Which lines run from the start of the data below to the line containing "verbatim records. -/"? Set them down exactly, with none added.
++++ Source data
-- ==== Sys2Proof/Machine/TFlash.lean ====
section
/-! DEFINITION. State of the archive and of flash management (chapter 08). -/

namespace Sys2Proof.Machine

/-- A chunk (08 Tables 8.3, 8.4): header, body header, bitstream bytes, QMASK tuples and verbatim records. -/
structure Chunk where
  /-- 1 SERIES_EXACT, 2 SERIES_GRAIN, 3 RECORDS -/
  kind : Nat := 1
  channel : Nat := 0xFF
  length : Nat := 24
  parcel : Nat := 0
  count : Nat := 1
  generation : Nat := 0
  present : Nat := 0
  interval : Nat := 0
  base : Nat := 0
  riceK : Nat := 0
  /-- FLAGS bit 0 -/
  anchorPresent : Bool := false
  qmask : Nat := 0
  grain : Nat := 0
  first : Int := 0
  checkpoint : Int := 0
  bits : List U8 := []
  tuples : List (Nat × Nat × Nat) := []
  records : List Rec := []
deriving DecidableEq, Repr, Inhabited

/-- A page tag (08 Table 8.6); VERSION is 1. -/
structure PageTag where
  /-- AREA -/
  area : Nat := 1
  /-- TEMP, whole degrees -/
  temp : Int := 0
  /-- SEGMENT: serial of the segment or ring lap -/
  segment : Nat := 0
  /-- WRITE_TIME -/
  time : Nat := 0
  /-- SEQ -/
  seq : Nat := 0
  /-- LOGICAL -/
  logical : Nat := 0
  /-- DATA_CRC32C -/
  crc : U32 := 0
deriving DecidableEq, Repr, Inhabited

/-- A programmed page of a segment: its chunks, its tag, and whether it is valid (08 R190, Table 8.6). -/
structure SegPage where
  page : Nat := 0
  chunks : List Chunk := []
  valid : Bool := true
  tag : PageTag := {}
deriving DecidableEq, Repr, Inhabited

/-- An entry of a segment's summary (08 R190): the identity of a chunk, its page, its offset in the page, and its LENGTH. -/
structure SummaryEntry where
  parcel : Nat := 0
  generation : Nat := 0
  channel : Nat := 0
  base : Nat := 0
  present : Nat := 0
  page : Nat := 0
  offset : Nat := 0
  length : Nat := 0
deriving DecidableEq, Repr, Inhabited

/-- A segment: one erase block of the archive area, and its entry of the segment table (08 R190). -/
structure Segment where
  serial : Nat := 0
  block : Nat := 0
  pages : List SegPage := []
  /-- elapsed time at which it opened -/
  openedAt : Nat := 0
  /-- device time of its seal -/
  sealedAt : Option Nat := none
  firstBase : Nat := 0
  lastBase : Nat := 0
  /-- highest epoch of its writes -/
  epoch : Int := 0
  /-- summary written at its seal, sorted, and the tag of its first page -/
  summary : List SummaryEntry := []
  summaryTag : PageTag := {}
deriving DecidableEq, Repr, Inhabited

/-- A reclamation copy under way (08 R195, R197): victim, target block, and the pages copied and verified so far. -/
structure GcJob where
  victim : Nat := 0
  target : Nat := 0
  copied : List SegPage := []
deriving DecidableEq, Repr, Inhabited

/-- The reserve control record written last (08 Table 8.7), beside the ring geometry, the retired blocks and the LMS reservation, which State holds
as they stand: format serial, low mark, its number, the control block it went to (the two of each channel in turn) and its tag. -/
structure ControlRec where
  format : Nat := 0
  lowMark : Nat := 0
  number : Nat := 0
  block : Nat := 0
  tag : PageTag := {}
deriving DecidableEq, Repr, Inhabited

/-- Archive and flash (08). -/
structure FlashSt where
  /-- NAND population fitted, as the numbers of NAND_PROFILE | list | 08 R191 (no reset value: fitted hardware, log 11) -/
  fitted : List Int := [255, 4, 1, 3, 1152, 1872, 29128, 1200, 3000, 30000]
  /-- the areas are laid out | 1 | 08 R201 -/
  formatted : Bool := false
  /-- pages of the journal ring in the reserve | 32 | 08 R201 -/
  ringPages : Nat := 1048576
  /-- spare blocks of the ring | 32 | 08 Table 8.7 -/
  ringSpares : Nat := 0
  /-- good blocks of the archive area | 32 | 08 R195 -/
  archGood : Nat := 0
  /-- free archive blocks, as ranges | list | 08 R195 -/
  free : List (Nat × Nat) := []
  /-- spare pool, as ranges | list | 08 R198 -/
  spare : List (Nat × Nat) := []
  /-- archive blocks being erased | list | 08 R195 -/
  erasing : List Nat := []
  /-- retired blocks of every area | list | 08 R198 -/
  retired : List Nat := []
  /-- P/E counts by block | table | 08 R190 -/
  pe : Tab Nat := []
  /-- segment table: segments in serial order | list | 08 R190 -/
  segments : List Segment := []
  /-- serial of the next segment | 32 | 08 Table 8.6 -/
  nextSerial : Nat := 0
  /-- chunks closed and not yet programmed, oldest first | list | 08 R183, R190 -/
  waiting : List Chunk := []
  /-- reclamation copy under way | record | 08 R195 -/
  job : Option GcJob := none
  /-- segments queued for relocation | list | 08 R194 -/
  relocate : List Nat := []
  /-- SQUEEZE | 1 | 08 Table 8.9 -/
  squeeze : Bool := false
  /-- FG_GC | 1 | 08 Table 8.9 -/
  fg : Bool := false
  /-- BG_GC | 1 | 08 Table 8.9 -/
  bg : Bool := false
  /-- SCORED | 1 | 08 Table 8.9 -/
  scored : Bool := false
  /-- program slots given to reclamation per channel since ARCHIVE_WRITE's last one | 4 | 08 R195 -/
  gcSlots : Nat := 0
  /-- CHANNELS_UP | 8 | 08 Table 8.9 -/
  chUp : U8 := 0
  /-- failed C3 resets of channels in the running epoch: epoch and count | table | 08 R198 -/
  resets : Tab (Int × Nat) := []
  /-- outcome of the last archive write: OC_OK or OC_ARCH_FULL | 16 | 08 R199 -/
  writeCode : U16 := 0
  /-- the load test of the last boundary passed | 1 | 08 R195 -/
  calm : Bool := false
  /-- no HEALTHY since step 12 of the start | 1 | 08 R196 -/
  untilHealthy : Bool := false
  /-- SEQ of the next page of each area | table | 08 Table 8.6 -/
  seqs : Tab Nat := []
  /-- LUN and tag of the first NAND page of each journal page in the reserve ring, oldest first | list | 08 R201, Table 8.6 -/
  ringTags : List (Nat × PageTag) := []
  /-- tag of the page that holds a parcel's image record | table | 08 R202, Table 8.6 -/
  imageTags : Tab PageTag := []
  /-- laps of the ring since the format | 32 | 08 Table 8.6 -/
  laps : Nat := 0
  /-- reserve control record | record | 08 Table 8.7 -/
  control : ControlRec := {}
  /-- next parcel index of the image writer | 24 | 08 R202 -/
  imageNext : Nat := 0
  /-- elapsed time at which the image pass began | 64 | 08 R202 -/
  imageSince : Nat := 0
  /-- cell key section: KEY_VERSION, key (none: erased) and JSN of the entry, by cell | table | 08 R202, 14 R329 -/
  imagePsk : Tab (Nat × Option Nat × Nat) := []
  /-- balance-node section of the image area | table | 08 R202 -/
  imageSteel : SteelSt := {}
  /-- engine watermarks section of the image area | 4 x 64 | 08 R202 -/
  imageMarks : Tab Nat := []
  /-- IMAGE_PASS_S | 32 | 08 Table 8.8 -/
  imagePassS : U32 := 0
  /-- pages of the reserve ring written in its lap | 32 | 08 R201 -/
  ringPos : Nat := 0
  /-- CHUNKS_WRITTEN | 32 | 08 Table 8.8 -/
  chunksWritten : U32 := 0
  /-- GC_PAGES_COPIED | 32 | 08 Table 8.8 -/
  gcCopied : U32 := 0
  /-- READ_RETRIES | 32 | 08 Table 8.8 -/
  readRetries : U32 := 0
  /-- READ_UNCORRECTABLE | 32 | 08 Table 8.8 -/
  uncorrectable : U32 := 0
  /-- PROGRAM_FAILS | 32 | 08 Table 8.8 -/
  programFails : U32 := 0
  /-- ERASE_FAILS | 32 | 08 Table 8.8 -/
  eraseFails : U32 := 0
  /-- COPY_TARGET_FAILS | 32 | 08 Table 8.8 -/
  targetFails : U32 := 0
  /-- NOT_ARCHIVED | 32 | 08 Table 8.8 -/
  notArchived : U32 := 0
  /-- SEGMENTS_RELEASED | 32 | 08 Table 8.8 -/
  released : U32 := 0
  /-- RESERVE_PASSES | 32 | 08 Table 8.8 -/
  reservePasses : U32 := 0
deriving DecidableEq, Repr, Inhabited

end Sys2Proof.Machine
end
++++++++
* Answer box:
-- ==== Sys2Proof/Machine/TFlash.lean ====
section
/-! DEFINITION. State of the archive and of flash management (chapter 08). -/

namespace Sys2Proof.Machine

/-- A chunk (08 Tables 8.3, 8.4): header, body header, bitstream bytes, QMASK tuples and verbatim records. -/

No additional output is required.